As visible in \Cref{tab:results:timings_clustered_shading}, both clustered shading and tiled deferred shading can improve the performance of the final gathering phase considerably: In one of the measurements 50\,\% of the computation time is saved with tiled shading.


It is interesting that clustered shading, being the successor of tiled shading, performs noticeably worse in the context of many-light methods. This is true even for the San Miguel scene, in which the higher amount of depth discontinuities should be favorable to clustered shading. While these performance characteristics might be specific to the presented implementation, there are plausible reasons that they might apply generally: Due to the infinite light radii used, the percentage of culled lights is generally low. Therefore it might be the better choice to optimize for the worst case and implement a low overhead solution like tiled shading, instead of a more accurate solution like clustered shading that might improve the culling rate, but comes with more overhead.

An impression of the amount of overhead introduced by clustered shading is given by the San Miguel scene, from which the last line of measurements is taken. This scene runs much slower even when only considering the final gathering phase, because most VPLs are placed on the walls and floor, pointing inwards or upwards respectively. Therefore much of the geometry lies on the illuminated side of most VPLs, resulting in very little performance gains from culling.

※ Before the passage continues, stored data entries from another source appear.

-- ==== Sys2Proof/Tests/Slice0.lean ====
section
/-! SUPPORT. Tests: ill-formed terms are refused, words of the spec's encodings decode, and each statement's hypotheses are
met by a concrete state. The states are small variations of one running module. -/
namespace Sys2Proof.Tests
open Sys2Proof Sys2Proof.Machine Sys2Proof.Claims
set_option Elab.async false

/-! ### Well-formedness: one ill-formed term for each check -/

def p0 : Site := ⟨0, 0⟩

theorem test_wf_add : (Instr.add p0 ⟨1, 2, 3⟩).wf = true := by decide
/-- A shift amount above 63 (R208). -/
theorem test_wf_encoding : (Instr.shli p0 ⟨1, 2, 64⟩).illFormed = some .encoding := by decide
/-- A legal word is not ILLEGAL (R206). -/
theorem test_wf_notIllegal : (Instr.illegal p0 0 0).illFormed = some .notIllegal := by decide
theorem test_wf_symbols : (Instr.patrolRead 0 ⟨[⟨0, 0, 0⟩], []⟩).illFormed = some .symbols := by decide
theorem test_wf_sensors : (Instr.governorTick Measure.zero).illFormed = some .sensors := by decide

/-- On path 0, to port 4793. -/
def udp0 : Udp := ⟨0, 4793, false⟩

/-- A PROBE for session 0. -/
def probe0 : NctPkt :=
  { ver := 1, typ := 4, kepoch := false, role := false, port := 0, pgen := 0, dsess := 0, psn := 0, ce := 0, msgid := 0,
    addr := 0, mpkts := 0, cum := 0, newc := 0, sack := 0, code := 0, payload := [], tag := List.replicate 16 0 }

theorem test_wf_payload : (Instr.nctProbeRx udp0 { probe0 with payload := List.replicate 4097 0 }).illFormed =
    some .payload := by decide +kernel
theorem test_wf_access : (Instr.registerWrite .host 0 0 0).illFormed = some .access := by decide

/-! ### Decoding: words written out from the layouts of R207 and the tables of R208-R235 -/

/-- The instruction a pair of words spells. -/
def dec (w x : Word) : Option Instr := decodeJalner p0 .none [] w x

/-- R208: major 0x00 minor 0x01 with rd = 1 at 47, ra = 2 at 42, rb = 3 at 37. -/
theorem test_decode_add : dec 0x0010886000000000 0 = some (.add p0 ⟨1, 2, 3⟩) := by decide
/-- R208: major 0x01 minor 0x01, IMM = -1. -/
theorem test_decode_addi : dec 0x04108800FFFFFFFF 0 = some (.addi p0 ⟨1, 2, 0xFFFFFFFF⟩) := by decide
/-- R209: major 0x02 minor 0x00 with rd = 3, ra = 4, OFF = 8. -/
theorem test_decode_ld64 : dec 0x0801900000000008 0 = some (.ld64 p0 ⟨3, 4, 8⟩ .none) := by decide
/-- R210: major 0x03 minor 0x00 with ra = 1 at 47, rb = 2 at 42, OFF = 2. -/
theorem test_decode_beq : dec 0x0C00880000000002 0 = some (.beq p0 ⟨1, 2, 2⟩) := by decide
/-- R211: major 0x04 minor 0x01 with T = 1 at 50, MASK = 3 at 34. -/
theorem test_decode_pgive : dec 0x1014000C00000000 0 = some (.pgive p0 ⟨1, 3⟩) := by decide
/-- R215: major 0x08 minor 0x01 with r1 to r4 = 1 to 4; DSTRIDE 0x100 above SSTRIDE 0x200 in the extension word. -/
theorem test_decode_dcopy2d :
    dec 0x2010886400000000 0x0000010000000200 = some (.dcopy2d p0 ⟨1, 2, 3, 4⟩ 0x100 0x200) := by decide
/-- R217: major 0x0A minor 0x00 with SFMT = 1 at 30, ZRC = 1 at 29, FMT BF16 at 24. -/
theorem test_decode_stash :
    dec 0x2800886462000000 0 = some (.stash p0 ⟨1, 2, 3, 4, 1, true, 2, 0, false⟩) := by decide
/-- The worked example of R220. -/
theorem test_decode_mmq : dec 0x400042110A000000 0x7FFF9F8008000100 =
    some (.mmq p0 ⟨0, 2, 2, false, false, false, true, false, 4, 5, 0, 0, 0, 1023, 63, 63, 128, 128⟩) := by decide
/-- R221: major 0x11 minor 0x01 with PART = 3 at 50, ra = 5 at 45. -/
theorem test_decode_mocfg : dec 0x441CA00000000000 0 = some (.mocfg p0 ⟨3, 5⟩ .none) := by decide
/-- R224: major 0x18 minor 0x00 with pd = 1 at 48, pa = 2 at 44, pb = 3 at 40, FMT BF16 at 31. -/
theorem test_decode_vadd : dec 0x6001230100000000 0 = some (.vadd p0 ⟨1, 2, 3, 0, 2, 0, false, 0, 0, 0⟩) := by decide
/-- R224: major 0x1B minor 0x00 with pd = 1 at 48, ra = 2 at 43, rb = 3 at 38. -/
theorem test_decode_vld : dec 0x6C0110C000000000 0 = some (.vld p0 ⟨1, 2, 3, 0, 0, 0, false⟩ .none) := by decide
/-- R224: major 0x1A minor 0x02 with p = 1 at 48, r = 2 at 43, ROW = 3 at 37, COL = 4 at 31. -/
theorem test_decode_vget : dec 0x6821106200000000 0 = some (.vget p0 ⟨1, 2, 3, 4, 0⟩) := by decide
/-- R229: major 0x28 minor 0x01 with K = 1 at 46, VAL = 2 at 30. -/
theorem test_decode_semsig : dec 0xA010400080000000 0 = some (.semsig p0 ⟨1, 2⟩) := by decide
/-- R230: major 0x29 minor 0x01 with rv = 1 at 47, FENCE = 5 at 33. -/
theorem test_decode_fwait : dec 0xA410800A00000000 0 = some (.fwait p0 ⟨1, 5, false, 0⟩) := by decide
/-- R231: major 0x2A minor 0x00 with bit 51. -/
theorem test_decode_sync : dec 0xA808000000000000 0 = some (.sync p0 ⟨true, false, false, false, false⟩) := by decide
/-- R232: major 0x2C minor 0x00 with rdesc = 1 at 47, FENCE = 5 at 33, rv = 2 at 22. -/
theorem test_decode_nput : dec 0xB000800A00800000 0 = some (.nput p0 ⟨1, 5, false, 0, 2⟩) := by decide
/-- R234: major 0x30 minor 0x00 with rs = 1 at 47, KEY = 7 at 31, SEL = 3 at 29. -/
theorem test_decode_rseed : dec 0xC0008003E0000000 0 = some (.rseed p0 ⟨1, 7, 3⟩) := by decide
/-- R235: major 0x3F minor 0x01 with IMM = 7. -/
theorem test_decode_trap : dec 0xFC10000000000007 0 = some (.trap p0 7) := by decide
/-- R206: major 0x05 is not listed, DETAIL 58; an RZ bit of ADD is DETAIL 0. -/
theorem test_illegal : illegalDetail 0x1400000000000000 0 = some 58 ∧ illegalDetail 0x0010886000000001 0 = some 0 := by decide

/-! ### A running module -/

/-- A stream that runs at 0x4000 and owns every plate; register n holds n. -/
def st0 : Stream :=
  { Stream.reset with
    mode := .run, pc := 0x4000, plates := 0xFFFF, regs := Vector.ofFn fun i => BitVec.ofNat 64 i.val }

/-- An ACTIVE core of context 1 whose stream 0 is as given and whose other streams are IDLE; its instruction
cache holds the line at 0x4000. -/
def coreWith (st : Stream) : Core :=
  { Core.reset 0 with
    mode := .active, ctx := some 1, present := 15, icache := [(0x40, zeroLine)], streams := (Vector.replicate 4 Stream.reset).set 0 st }

/-- The entry of context 1: LIVE, its tables at 0x1000. -/
def ctx1 : List Word := ((List.replicate 32 0).set 1 0x1000).set 6 1

/-- The entry of fence 5: LIVE, owned by context 1, at 7. -/
def fence5 : List Word := [7, 0x8008000080000000, 0, 0]

/-- The module runs under a boot key, every core as k; context 1 is LIVE and owns fence 5, which holds 7. -/
def run (k : Core) : State :=
  { State.reset with
    cores := Vector.replicate 96 k
    mem := { Mem.reset with keyValid := true }
    sup := { Supply.reset with power := .running }
    cur := { Curator.reset with fwrun := true, phase := 10 }
    glob := { Glob.reset with released := true, meshRun := true, serviceRun := true, stackRun := true, ready := true }
    host := { HostObj.reset with
      lock := true, ctxs := [(1, ctx1)], fences := [(5, fence5)] } }

/-- Stream 0 runs on every core. -/
def s0 : State := run (coreWith st0)

/-- Stream 0 is as given. -/
def sWith (st : Stream) : State := run (coreWith st)

/-- What Presents asks, as a test. -/
def presents (p : Site) (i : Instr) (s : State) : Bool :=
  decide (i.site = some p) && i.encodes && s.mayIssue p && !s.scalarDue p i &&
    s.fetched p ((encode i).getD (0, 0)).1

theorem presents_of {p : Site} {i : Instr} {s : State} (h : presents p i s = true) : Presents p i s := by
  simp only [presents, Bool.and_eq_true, decide_eq_true_eq, Bool.not_eq_true'] at h
  exact ⟨h.1.1.1.1, h.1.1.1.2, h.1.1.2, h.1.2, h.2⟩

/-! ### Scalar instructions -/

/-- A test of every member of a list. -/
theorem each {α : Type} {p : α → Prop} [∀ a, Decidable (p a)] (l : List α) (h : (l.all fun a => decide (p a)) = true) :
    ∀ a ∈ l, p a := fun a ha => of_decide_eq_true (List.all_eq_true.mp h a ha)

theorem witness_ScalarRegister : ∀ e ∈ aluR, Presents p0 (e.1 p0 ⟨31, 1, 2⟩) s0 ∧ Presents p0 (e.1 p0 ⟨0, 0, 0⟩) s0 :=
  fun e h => ⟨presents_of ((by decide : ∀ e ∈ aluR, presents p0 (e.1 p0 ⟨31, 1, 2⟩) s0 = true) e h),
    presents_of ((by decide : ∀ e ∈ aluR, presents p0 (e.1 p0 ⟨0, 0, 0⟩) s0 = true) e h)⟩

/-- Every immediate form at IMM 63, the largest shift; MOVI with ra 0. -/
theorem witness_ScalarImmediate : ∀ e ∈ aluI, Presents p0 (e.1 p0 ⟨31, 0, 63⟩) s0 := fun e h =>
  presents_of ((by decide : ∀ e ∈ aluI, presents p0 (e.1 p0 ⟨31, 0, 63⟩) s0 = true) e h)

theorem witness_branches_presented : ∀ e ∈ branches, Presents p0 (e.1 p0 ⟨1, 2, 0xFFFFFFFF⟩) s0 := fun e h =>
  presents_of ((by decide : ∀ e ∈ branches, presents p0 (e.1 p0 ⟨1, 2, 0xFFFFFFFF⟩) s0 = true) e h)

/-- Each condition holds of some operands and fails of others. -/
theorem witness_branches_conditions : ∀ e ∈ branches, (∃ a b : Word, e.2 a b) ∧ ∃ a b : Word, ¬ e.2 a b := by
  simp only [branches, List.forall_mem_cons, List.not_mem_nil, false_implies, implies_true, and_true]
  exact ⟨⟨⟨0, 0, by decide⟩, ⟨0, 1, by decide⟩⟩, ⟨⟨0, 1, by decide⟩, ⟨0, 0, by decide⟩⟩,
    ⟨⟨-1, 0, by decide⟩, ⟨0, -1, by decide⟩⟩, ⟨⟨0, -1, by decide⟩, ⟨-1, 0, by decide⟩⟩,
    ⟨⟨0, -1, by decide⟩, ⟨-1, 0, by decide⟩⟩, ⟨⟨-1, 0, by decide⟩, ⟨0, -1, by decide⟩⟩⟩

theorem witness_ControlFlow : Presents p0 (.jal p0 ⟨1, 0, 0x80000000⟩) s0 ∧
    (Presents p0 (.jr p0 ⟨1, 8, 0⟩) s0 ∧ regOf s0 p0 8 &&& 7 = 0) ∧ Presents p0 (.nop p0 ⟨0, 0, 0⟩) s0 ∧
    (Presents p0 (.jr p0 ⟨1, 9, 0⟩) s0 ∧ regOf s0 p0 9 &&& 7 ≠ 0) :=
  ⟨presents_of (by decide), ⟨presents_of (by decide), by decide⟩, presents_of (by decide),
    presents_of (by decide), by decide⟩

/-! ### Memory of the tests

DVA 0 to 0x1FFFFF of context 1 is page 2, owner class 3, with R, W and X. -/

def leaf0 : Leaf := ⟨2, 3, false, false, true, true, true⟩

/-- A line of words. -/
def lineOfWords (ws : List Word) : Line :=
  ⟨((wordBytes ws ++ List.replicate 256 0).take 256).toArray, by
    rw [List.size_toArray, List.length_take, List.length_append, List.length_replicate]; omega⟩

/-- Lines the slices hold: number, owner class and words. -/
def slices (ls : List (Nat × BitVec 4 × List Word)) : Tbl (CSet SliceLine) :=
  ls.foldl (fun t l => (cacheFill 16 t (sliceSet l.1) l.1 ⟨lineOfWords l.2.2, l.2.1, false, false⟩).1) []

With a low culling rate, clustered shading actually slows down the final gathering phase by 0.46\,ms. While 0.19\,ms of these are fixed costs added by the clustering and light list calculation phases, the final gathering shader was slowed down by 0.27\,ms as well. This might be caused by the indirection when accessing lights, since instead of reading from the light buffer directly, the light list with indices is accessed first before reading the light buffer with a dynamic index. Another explanation might be the divergent data flow, since threads from the same work group can access different light lists and thus different light data and shadow maps, possibly hurting cache efficiency.

As discussed in section \Cref{sec:impl:clusteredShading}, clustered shading consumes about 2\,MB of memory. The tiled shading algorithm however, being integrated into the final gathering shader, uses no additional VRAM at all.

\subsubsection{Discussion}

The presented measurements make tiled shading seem like a clear winner, but as so often the situation is more complicated. The integration of tiled shading into the final gathering shader, while an efficient and easy to implement solution, is inherently less flexible than clustered shading. For instance, \citet{olsson2012clustered} propose to use normals as another dimension besides the three spatial ones, further improving culling efficiency. While this is presumably easy to integrate into the more flexible approach taken with clustered shading, the integrated tiled shading is constrained by the amount of available shared memory, which makes it challenging to take additional dimensions into account.